Assigned task: Scan the records for the string "checkManifest"; copy each line where it occurs.
*** Data for this exercise ***
/-- Dispatch-table entry e matches the shape values (R318). -/
def entryMatches (e m : List Byte) : Bool :=
  (List.range 4).all (fun i =>
    let lo := field e (64 * i + 31) (64 * i)
    let hi := field e (64 * i + 63) (64 * i + 32)
    decide (lo ≤ mShape m i) && decide (mShape m i ≤ hi))

/-- The bucket registers without a chosen entry (R318). -/
def noBucket : Tab DWord := (List.range 4).map (fun i => (i, (0xFFFF_FFFF_0000_0000 : DWord)))

/-- What a read on a context's behalf met. -/
inductive Fetch (α : Type) where
  | ok (a : α)
  | busy
  | fault (cause : BitVec 8) (va : Nat)

/-- Bytes the distributor reads at the home slices (R26, R316); poisoned bytes are open (DESIGN CHOICE, log 5). -/
def State.distRead (s : State) (ctx : Nat) (super : Bool) (va n : Nat) : State × Fetch (List Byte) :=
  match s.getBytes (sectorsOf va n) { core := 0, ctx := ctx, super := super, wg := 0, ctl := true } ⟨0, va⟩ n with
  | (s, .ok bs, _) => ({ s with fresh := s.fresh + 1 }, .ok (openBytes (s.fresh * 2 ^ 16) bs))
  | (s, .busy, _) => (s, .busy)
  | (s, .fault c a, _) => (s, .fault c a)

/-- A manifest with the descriptor and grid it will run and its status code: 0 taken, 2, 5 refused. -/
structure Checked where
  launch : Launch
  code : Nat
  dep : List Nat
deriving DecidableEq, Repr

/-- The launch a manifest names, before descriptor and table are read. -/
def mLaunch (m : List Byte) (ctx : Nat) (super : Bool) : Launch :=
  { ctx := ctx, super := super, prio := mPrio m, placePrio := mPrio m, allres := mAllres m,
    args := BitVec.ofNat 64 (mArgs m), desc := mDesc m, dims := mDims m, grid := gridOf (mDims m),
    lcid := mLcid m, gcid := mGcid m, jcid := mJcid m, gend := mGend m, jend := mJend m, mlevel := mLevel m,
    muster := if mMuster m % 32 = 0 then BitVec.ofNat 64 (mMuster m) else 0,
    shape := (List.range 4).map (fun i => (i, BitVec.ofNat 32 (mShape m i))), bucket := noBucket }

/-- The descriptor and grid of the chosen dispatch-table entry (R318); none when a reserved bit is set. -/
def mChoose (m table : List Byte) (x : Launch) : Option Launch :=
  let es := (List.range (mDtn m)).map (fun i => (table.drop (64 * i)).take 64)
  if es.any (fun e => field e 511 416 ≠ 0) then none
  else
    match es.find? (fun e => entryMatches e m) with
    | none => some x
    | some e =>
      let dims := [field e 351 320, field e 383 352, field e 415 384]
      some { x with desc := field e 319 256, dims := dims, grid := gridOf dims,
                    bucket := (List.range 4).map (fun i => (i, BitVec.ofNat 64 (field e (64 * i + 63) (64 * i)))) }

/-- The descriptor read and checked with the manifest (R75, R314). -/
def State.checkDesc (s : State) (m : List Byte) (x : Launch) (dep : List Nat) : State × Fetch Checked :=
  let bad : Checked := ⟨x, 5, dep⟩
  if 2 ^ 32 - 1 < x.grid || x.desc % 64 ≠ 0 then (s, .ok bad)
  else
    match s.distRead x.ctx x.super x.desc 64 with
    | (s, .busy) => (s, .busy)
    | (s, .fault c a) => (s, .fault c a)
    | (s, .ok d) =>
      let x := { x with descBytes := d, idem := mIdem m && dIdem d }
      if dBad d || (mWgn m ≠ 0 && mWgn m ≠ dNgrp d) then (s, .ok ⟨x, 5, dep⟩) else (s, .ok ⟨x, 0, dep⟩)

/-- A manifest checked in full, but for its ids (R314, R318). -/
def State.checkManifest (s : State) (ctx : Nat) (super : Bool) (m : List Byte) : State × Fetch Checked :=
  let x := mLaunch m ctx super
  let dep := (List.range (min 4 (mDep m))).map (mPred m)
  if mBad m then (s, .ok ⟨x, 5, dep⟩)
  else if mDtn m = 0 then s.checkDesc m x dep
  else
    match s.distRead ctx super (mDtab m) (64 * mDtn m) with
    | (s, .busy) => (s, .busy)
    | (s, .fault c a) => (s, .fault c a)
    | (s, .ok t) =>
      match mChoose m t x with
      | none => (s, .ok ⟨x, 5, dep⟩)
      | some x => s.checkDesc m x dep

/-! ### Counters (R321) -/

/-- A launch added to the counter of a level it names, which comes alive if it was not. -/
def Context.enroll (c : Context) (l : Nat) (x : Launch) (level : Nat) (id : Word) (closes : Bool) : Context :=
  let mine := if x.mlevel = level && x.muster ≠ 0 then [x.muster] else []
  let job : Word := if level = 2 then 0 else x.jcid
  if c.counters.any (fun k => k.level = level && k.id = id) && id ≠ 0 then
    let add (k : Counter) : Counter :=
      if k.level = level && k.id = id then
        { k with expect := k.expect + x.grid, ended := k.ended || closes, musters := k.musters ++ mine,
                 job := if k.job = 0 then job else k.job, launches := k.launches ++ [l] }
      else k
    { c with counters := c.counters.map add }
  else
    { c with counters := c.counters ++ [{ level := level, id := id, ctx := x.ctx, expect := x.grid, ended := closes,
                                          musters := mine, job := job, launches := [l] }] }

/-- A launch enrolled at its levels; `own`: its launch counter comes alive. -/
def Context.enrollAll (c : Context) (l : Nat) (x : Launch) (own : Bool) : Context :=
  let c := if own then c.enroll l x 0 x.lcid true else c
  let c := if x.gcid = 0 then c else c.enroll l x 1 x.gcid x.gend
  if x.jcid = 0 then c else c.enroll l x 2 x.jcid x.jend

/-- Counters a manifest would bring alive. -/
def Context.newCounters (c : Context) (x : Launch) : Nat :=
  1 + (if x.gcid ≠ 0 && (c.counter 1 x.gcid).isNone then 1 else 0) +
    (if x.jcid ≠ 0 && (c.counter 2 x.jcid).isNone then 1 else 0)

/-- A level is complete when it is closed and no launch naming it is left (R321). DESIGN CHOICE, log 52. -/
def State.levelDone (s : State) (k : Counter) : Bool :=
  k.ended && k.launches.all (fun l => (s.launches.look l).isNone)

/-- COMPLETION of a launch (R276, R317, R321): its counter is complete, its graph's and job's if nothing naming
them is left; each arrives once at its muster; dependents count one less; counters die. -/
def State.completeLaunch (s : State) (l : Nat) : State :=
  let x := s.launch l
  let s := { s with launches := s.launches.del l }
  let c := s.ctx x.ctx
  let fin (k : Counter) : Bool := !k.complete && k.launches.contains l && s.levelDone k
  let arrive := (c.counters.filter fin).flatMap (fun k =>
    k.musters.map (fun m => ({ addr := m, ctx := x.ctx, count := 1, status := k.status } : Arrival)))
  let own := if c.counters.any (fun k => k.level = 0 && k.launches.contains l) || x.mlevel ≠ 0 || x.muster = 0 then []
    else [({ addr := x.muster, ctx := x.ctx, count := 1, status := x.status } : Arrival)]
  let counters := c.counters.map (fun k => if fin k then { k with complete := true } else k)
  let jobs := (counters.filter (fun k => k.level = 2 && k.complete)).map (·.id)
  let keep (k : Counter) : Bool :=
    !(k.level = 2 && k.complete) && !(k.job ≠ 0 && jobs.contains k.job) && !(k.job = 0 && k.complete)
  let dep (e : Nat × Launch) : Nat × Launch :=
    if e.2.ctx = x.ctx && x.lcid ≠ 0 then (e.1, { e.2 with deps := e.2.deps.filter (· ≠ x.lcid) }) else e
  { s.setCtx x.ctx { c with counters := counters.filter keep } with
    launches := s.launches.map dep, arrivals := s.arrivals ++ arrive ++ own }

/-- LAUNCH_COMPLETION (R321, R322): every workgroup has been counted; the cores that ran one have written back
their L1s. A grid of no workgroups waits for its dependences (R313). -/
def execLaunchCompletion (l : Nat) (s : State) : Res :=
  match s.launches.look l with
  | none => .next s
  | some x =>
    if x.done < x.grid || (x.grid = 0 && !x.deps.isEmpty) || !s.mayWork x.ctx 808 then .next s
    else .next ((x.cores.foldl State.l1WritebackAll s).completeLaunch l)

/-! ### Intake -/

/-- The head element of a launch queue: the block's place and the manifest. -/
def State.queueHead (s : State) (ctx q : Nat) : State × Fetch (Option (Nat × List Byte)) :=
  let va := s.queueVa ctx q
  if va = 0 then (s, .ok none)
  else
    match s.translate ctx true false 1 va with
    | .busy => (s, .busy)
    | .fault c => (s, .fault c va)
    | .ok pa _ _ =>
      if !blockValid (s.peekBytes pa 64) || (s.qRead pa).count = 0 then (s, .ok none)
      else
        match s.distRead ctx true ((s.qRead pa).slot (s.qRead pa).head) 128 with
        | (s, .ok m) => (s, .ok (some (pa, m)))
        | (s, .busy) => (s, .busy)
        | (s, .fault c a) => (s, .fault c a)

/-- What a visit to a queue finds (R275, R276, R314, R316, R317): nothing to take now, a halt, or a checked manifest,
the block's place, and whether its LCID is live. -/
inductive Visit where
  | nothing
  | fault (cause : BitVec 8) (va : Nat)
  | take (k : Checked) (pa : Nat) (lcidLive : Bool)

def State.visit (s : State) (ctx q : Nat) : State × Visit :=
  let c := s.ctx ctx
  if 64 ≤ (s.launches.filter (fun e => e.2.ctx = ctx && !e.2.relay)).length || (q < 16 && !c.live) then (s, .nothing)
  else
    match s.queueHead ctx q with
    | (_, .busy) => (s, .nothing)
    | (_, .fault cause va) => (s, .fault cause va)
    | (_, .ok none) => (s, .nothing)
    | (t, .ok (some (pa, m))) =>
      match t.checkManifest ctx (q = 16) m with
      | (_, .busy) => (s, .nothing)
      | (_, .fault cause va) => (s, .fault cause va)
      | (t, .ok k) =>
        let live := (c.counter 0 k.launch.lcid).isSome
        let k := if k.code = 0 && (mRelay m || live) then { k with code := 5 } else k
        let need := dNeed k.launch.descBytes
        let k := if k.code = 0 && k.launch.allres && s.notResidable ctx k.launch.grid need then { k with code := 2 }
          else k
        if 4096 < c.counters.length + c.newCounters k.launch then (s, .nothing)
        else if k.code = 0 && k.launch.allres &&
            (placeAll (s.rooms ctx) (List.replicate k.launch.grid need)).isNone then (s, .nothing)
        else (t, .take k pa live)

/-- The dependences still open (R317). -/
def Context.openDeps (c : Context) (l : List Nat) : List Word :=
  ((l.map (BitVec.ofNat 32)).filter (fun id => match c.counter 0 id with
    | some k => !k.complete
    | none => false)).eraseDups

/-- A launch as it is taken: a refused one arrives at its muster itself, whatever level MLEVEL names (R276, R314), and one
refused because its LCID is live completes nothing under that id. -/
def Checked.taken (k : Checked) (lcidLive : Bool) : Launch :=
  let x := k.launch
  { x with mlevel := if k.code = 0 then x.mlevel else 0, lcid := if lcidLive then 0 else x.lcid }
*** End of Data for this exercise ***
Answer:
def State.checkManifest (s : State) (ctx : Nat) (super : Bool) (m : List Byte) : State × Fetch Checked :=
      match t.checkManifest ctx (q = 16) m with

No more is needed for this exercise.